Lines to return, exactly: from the line with "h t = dec05" to the line with "16) : rawDecode" in the entries below, both included.
### Given records
-- ==== Sys2Proof/Laws/PerInstr.lean ====
section
/-!
SUPPORT. Statements made for each constructor of Instr. Family Enc: the head and tail of an instruction decode to it, must-be-zero
fields and operand limits not yet looked at; a machine event has no head.
-/
open Sys2Proof

/-- The head and tail that encode an instruction have a major that is not reserved, and decode to it. -/
def Sys2Proof.Laws.Enc.Statement (i : Instr) : Prop :=
  ∀ e, encode i = some e → reservedMajor (e.head / 1024) = false ∧ rawDecode e.head e.tail = some i

namespace Sys2Proof.Laws

/-- A field of a value. -/
theorem fld_eq {x lo len : Nat} {v : BitVec len} (h : x / 2 ^ lo % 2 ^ len = v.toNat) : fld x lo len = v := by
  apply BitVec.eq_of_toNat_eq
  simpa [fld] using h

/-- A bit of a value as a Bool. -/
theorem bit_eq {n : Nat} {b : Bool} (h : n = b.toNat) : (n == 1) = b := by subst h; cases b <;> rfl

theorem enc_none {i : Instr} (h : encode i = none) : Enc.Statement i := by
  intro e he; rw [h] at he; cases he

theorem enc_en {i : Instr} {M A B T : Nat} (he : encode i = en M A B T) (hr : reservedMajor M = false) (hA : A < 32) (hB : B < 32)
    (hd : ∀ h t, h / 1024 = M → h / 32 % 32 = A → h % 32 = B → t = T → rawDecode h t = some i) : Enc.Statement i := by
  intro e h
  rw [he, en, Option.some.injEq] at h
  have h1 : (M * 1024 + A * 32 + B) / 1024 = M := by omega
  have h2 : (M * 1024 + A * 32 + B) / 32 % 32 = A := by omega
  have h3 : (M * 1024 + A * 32 + B) % 32 = B := by omega
  subst h
  exact ⟨h1.symm ▸ hr, hd _ _ h1 h2 h3 rfl⟩


theorem Scope_lt (y : Scope) : y.code < 7 := by cases y <;> decide
theorem Scope_of (y : Scope) : Scope.ofCode y.code = some y := by cases y <;> rfl
theorem Order_lt (y : Order) : y.code < 4 := by cases y <;> decide
theorem Order_of (y : Order) : Order.ofCode y.code = some y := by cases y <;> rfl
theorem Size_lt (y : Size) : y.code < 4 := by cases y <;> decide
theorem Size_of (y : Size) : Size.ofCode y.code = some y := by cases y <;> rfl
theorem Nullify_lt (y : Nullify) : y.code < 3 := by cases y <;> decide
theorem Nullify_of (y : Nullify) : Nullify.ofCode y.code = some y := by cases y <;> rfl
theorem FType_lt (y : FType) : y.code < 3 := by cases y <;> decide
theorem FType_of (y : FType) : FType.ofCode y.code = some y := by cases y <;> rfl
theorem CvtFmt_lt (y : CvtFmt) : y.code < 10 := by cases y <;> decide
theorem CvtFmt_of (y : CvtFmt) : CvtFmt.ofCode y.code = some y := by cases y <;> rfl
theorem CvtMode_lt (y : CvtMode) : y.code < 3 := by cases y <;> decide
theorem CvtMode_of (y : CvtMode) : CvtMode.ofCode y.code = some y := by cases y <;> rfl
theorem EType_lt (y : EType) : y.code < 9 := by cases y <;> decide
theorem EType_of (y : EType) : EType.ofCode y.code = some y := by cases y <;> rfl
theorem RedOp_lt (y : RedOp) : y.code < 3 := by cases y <;> decide
theorem RedOp_of (y : RedOp) : RedOp.ofCode y.code = some y := by cases y <;> rfl
theorem RedType_lt (y : RedType) : y.code < 3 := by cases y <;> decide
theorem RedType_of (y : RedType) : RedType.ofCode y.code = some y := by cases y <;> rfl
theorem MmaFmt_lt (y : MmaFmt) : y.code < 6 := by cases y <;> decide
theorem MmaFmt_of (y : MmaFmt) : MmaFmt.ofCode y.code = some y := by cases y <;> rfl
theorem LatchSize_lt (y : LatchSize) : y.code < 3 := by cases y <;> decide
theorem LatchSize_of (y : LatchSize) : LatchSize.ofCode y.code = some y := by cases y <;> rfl
theorem Mirror_lt (y : Mirror) : y.code < 3 := by cases y <;> decide
theorem Mirror_of (y : Mirror) : Mirror.ofCode y.code = some y := by cases y <;> rfl
theorem PrefLevel_lt (y : PrefLevel) : y.code < 2 := by cases y <;> decide
theorem PrefLevel_of (y : PrefLevel) : PrefLevel.ofCode y.code = some y := by cases y <;> rfl
theorem FType_ppLt (y : FType) : y.ppCode < 3 := by cases y <;> decide
theorem FType_ppOf (y : FType) : FType.ofPpCode y.ppCode = some y := by cases y <;> rfl
theorem raw00 {h t : Nat} (hM : h / 1024 = 0) : rawDecode h t = dec00 h t := by unfold rawDecode; rw [hM]; rfl
theorem raw01 {h t : Nat} (hM : h / 1024 = 1) : rawDecode h t = dec01 h t := by unfold rawDecode; rw [hM]; rfl
theorem raw02 {h t : Nat} (hM : h / 1024 = 2) : rawDecode h t = dec02 h t := by unfold rawDecode; rw [hM]; rfl
theorem raw03 {h t : Nat} (hM : h / 1024 = 3) : rawDecode h t = dec03 h t := by unfold rawDecode; rw [hM]; rfl
theorem raw04 {h t : Nat} (hM : h / 1024 = 4) : rawDecode h t = dec04 h t := by unfold rawDecode; rw [hM]; rfl
theorem raw05 {h t : Nat} (hM : h / 1024 = 5) : rawDecode h t = dec05 h t := by unfold rawDecode; rw [hM]; rfl
theorem raw06 {h t : Nat} (hM : h / 1024 = 6) : rawDecode h t = dec06 h t := by unfold rawDecode; rw [hM]; rfl
theorem raw07 {h t : Nat} (hM : h / 1024 = 7) : rawDecode h t = dec07 h t := by unfold rawDecode; rw [hM]; rfl
theorem raw08 {h t : Nat} (hM : h / 1024 = 8) : rawDecode h t = dec08 h t := by unfold rawDecode; rw [hM]; rfl
theorem raw09 {h t : Nat} (hM : h / 1024 = 9) : rawDecode h t = dec09 h t := by unfold rawDecode; rw [hM]; rfl
theorem raw0A {h t : Nat} (hM : h / 1024 = 10) : rawDecode h t = dec0A h t := by unfold rawDecode; rw [hM]; rfl
theorem raw0B {h t : Nat} (hM : h / 1024 = 11) : rawDecode h t = dec0B h t := by unfold rawDecode; rw [hM]; rfl
theorem raw0C {h t : Nat} (hM : h / 1024 = 12) : rawDecode h t = dec0C h t := by unfold rawDecode; rw [hM]; rfl
theorem raw0D {h t : Nat} (hM : h / 1024 = 13) : rawDecode h t = dec0D h t := by unfold rawDecode; rw [hM]; rfl
theorem raw0E {h t : Nat} (hM : h / 1024 = 14) : rawDecode h t = dec0E h t := by unfold rawDecode; rw [hM]; rfl
theorem raw0F {h t : Nat} (hM : h / 1024 = 15) : rawDecode h t = dec0F h t := by unfold rawDecode; rw [hM]; rfl
theorem raw10 {h t : Nat} (hM : h / 1024 = 16) : rawDecode h t = dec10 h t := by unfold rawDecode; rw [hM]; rfl
theorem raw11 {h t : Nat} (hM : h / 1024 = 17) : rawDecode h t = dec11 h t := by unfold rawDecode; rw [hM]; rfl
theorem raw12 {h t : Nat} (hM : h / 1024 = 18) : rawDecode h t = dec12 h t := by unfold rawDecode; rw [hM]; rfl
theorem raw13 {h t : Nat} (hM : h / 1024 = 19) : rawDecode h t = dec13 h t := by unfold rawDecode; rw [hM]; rfl
theorem raw14 {h t : Nat} (hM : h / 1024 = 20) : rawDecode h t = dec14 h t := by unfold rawDecode; rw [hM]; rfl
theorem raw15 {h t : Nat} (hM : h / 1024 = 21) : rawDecode h t = dec15 h t := by unfold rawDecode; rw [hM]; rfl
theorem raw16 {h t : Nat} (hM : h / 1024 = 22) : rawDecode h t = dec16 h t := by unfold rawDecode; rw [hM]; rfl
theorem raw17 {h t : Nat} (hM : h / 1024 = 23) : rawDecode h t = dec17 h t := by unfold rawDecode; rw [hM]; rfl
theorem raw18 {h t : Nat} (hM : h / 1024 = 24) : rawDecode h t = dec18 h t := by unfold rawDecode; rw [hM]; rfl
theorem raw19 {h t : Nat} (hM : h / 1024 = 25) : rawDecode h t = dec19 h t := by unfold rawDecode; rw [hM]; rfl
theorem raw20 {h t : Nat} (hM : h / 1024 = 32) : rawDecode h t = dec20 h t := by unfold rawDecode; rw [hM]; rfl
theorem raw21 {h t : Nat} (hM : h / 1024 = 33) : rawDecode h t = dec21 h t := by unfold rawDecode; rw [hM]; rfl
theorem raw22 {h t : Nat} (hM : h / 1024 = 34) : rawDecode h t = dec22 h t := by unfold rawDecode; rw [hM]; rfl
theorem raw23 {h t : Nat} (hM : h / 1024 = 35) : rawDecode h t = dec23 h t := by unfold rawDecode; rw [hM]; rfl
theorem raw24 {h t : Nat} (hM : h / 1024 = 36) : rawDecode h t = dec24 h t := by unfold rawDecode; rw [hM]; rfl
theorem raw25 {h t : Nat} (hM : h / 1024 = 37) : rawDecode h t = dec25 h t := by unfold rawDecode; rw [hM]; rfl
theorem raw26 {h t : Nat} (hM : h / 1024 = 38) : rawDecode h t = dec26 h t := by unfold rawDecode; rw [hM]; rfl
theorem raw27 {h t : Nat} (hM : h / 1024 = 39) : rawDecode h t = dec27 h t := by unfold rawDecode; rw [hM]; rfl
theorem raw28 {h t : Nat} (hM : h / 1024 = 40) : rawDecode h t = dec28 h t := by unfold rawDecode; rw [hM]; rfl
theorem raw30 {h t : Nat} (hM : h / 1024 = 48) : rawDecode h t = dec30 h t := by unfold rawDecode; rw [hM]; rfl
theorem raw31 {h t : Nat} (hM : h / 1024 = 49) : rawDecode h t = dec31 h t := by unfold rawDecode; rw [hM]; rfl
theorem raw32 {h t : Nat} (hM : h / 1024 = 50) : rawDecode h t = dec32 h t := by unfold rawDecode; rw [hM]; rfl
theorem raw33 {h t : Nat} (hM : h / 1024 = 51) : rawDecode h t = dec33 h t := by unfold rawDecode; rw [hM]; rfl
theorem raw34 {h t : Nat} (hM : h / 1024 = 52) : rawDecode h t = dec34 h t := by unfold rawDecode; rw [hM]; rfl
theorem raw35 {h t : Nat} (hM : h / 1024 = 53) : rawDecode h t = dec35 h t := by unfold rawDecode; rw [hM]; rfl
theorem raw36 {h t : Nat} (hM : h / 1024 = 54) : rawDecode h t = dec36 h t := by unfold rawDecode; rw [hM]; rfl
theorem raw37 {h t : Nat} (hM : h / 1024 = 55) : rawDecode h t = dec37 h t := by unfold rawDecode; rw [hM]; rfl
theorem raw38 {h t : Nat} (hM : h / 1024 = 56) : rawDecode h t = dec38 h t := by unfold rawDecode; rw [hM]; rfl

end Sys2Proof.Laws

open Sys2Proof.Laws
######
> [Output]
theorem raw05 {h t : Nat} (hM : h / 1024 = 5) : rawDecode h t = dec05 h t := by unfold rawDecode; rw [hM]; rfl
theorem raw06 {h t : Nat} (hM : h / 1024 = 6) : rawDecode h t = dec06 h t := by unfold rawDecode; rw [hM]; rfl
theorem raw07 {h t : Nat} (hM : h / 1024 = 7) : rawDecode h t = dec07 h t := by unfold rawDecode; rw [hM]; rfl
theorem raw08 {h t : Nat} (hM : h / 1024 = 8) : rawDecode h t = dec08 h t := by unfold rawDecode; rw [hM]; rfl
theorem raw09 {h t : Nat} (hM : h / 1024 = 9) : rawDecode h t = dec09 h t := by unfold rawDecode; rw [hM]; rfl
theorem raw0A {h t : Nat} (hM : h / 1024 = 10) : rawDecode h t = dec0A h t := by unfold rawDecode; rw [hM]; rfl
theorem raw0B {h t : Nat} (hM : h / 1024 = 11) : rawDecode h t = dec0B h t := by unfold rawDecode; rw [hM]; rfl
theorem raw0C {h t : Nat} (hM : h / 1024 = 12) : rawDecode h t = dec0C h t := by unfold rawDecode; rw [hM]; rfl
theorem raw0D {h t : Nat} (hM : h / 1024 = 13) : rawDecode h t = dec0D h t := by unfold rawDecode; rw [hM]; rfl
theorem raw0E {h t : Nat} (hM : h / 1024 = 14) : rawDecode h t = dec0E h t := by unfold rawDecode; rw [hM]; rfl
theorem raw0F {h t : Nat} (hM : h / 1024 = 15) : rawDecode h t = dec0F h t := by unfold rawDecode; rw [hM]; rfl
theorem raw10 {h t : Nat} (hM : h / 1024 = 16) : rawDecode h t = dec10 h t := by unfold rawDecode; rw [hM]; rfl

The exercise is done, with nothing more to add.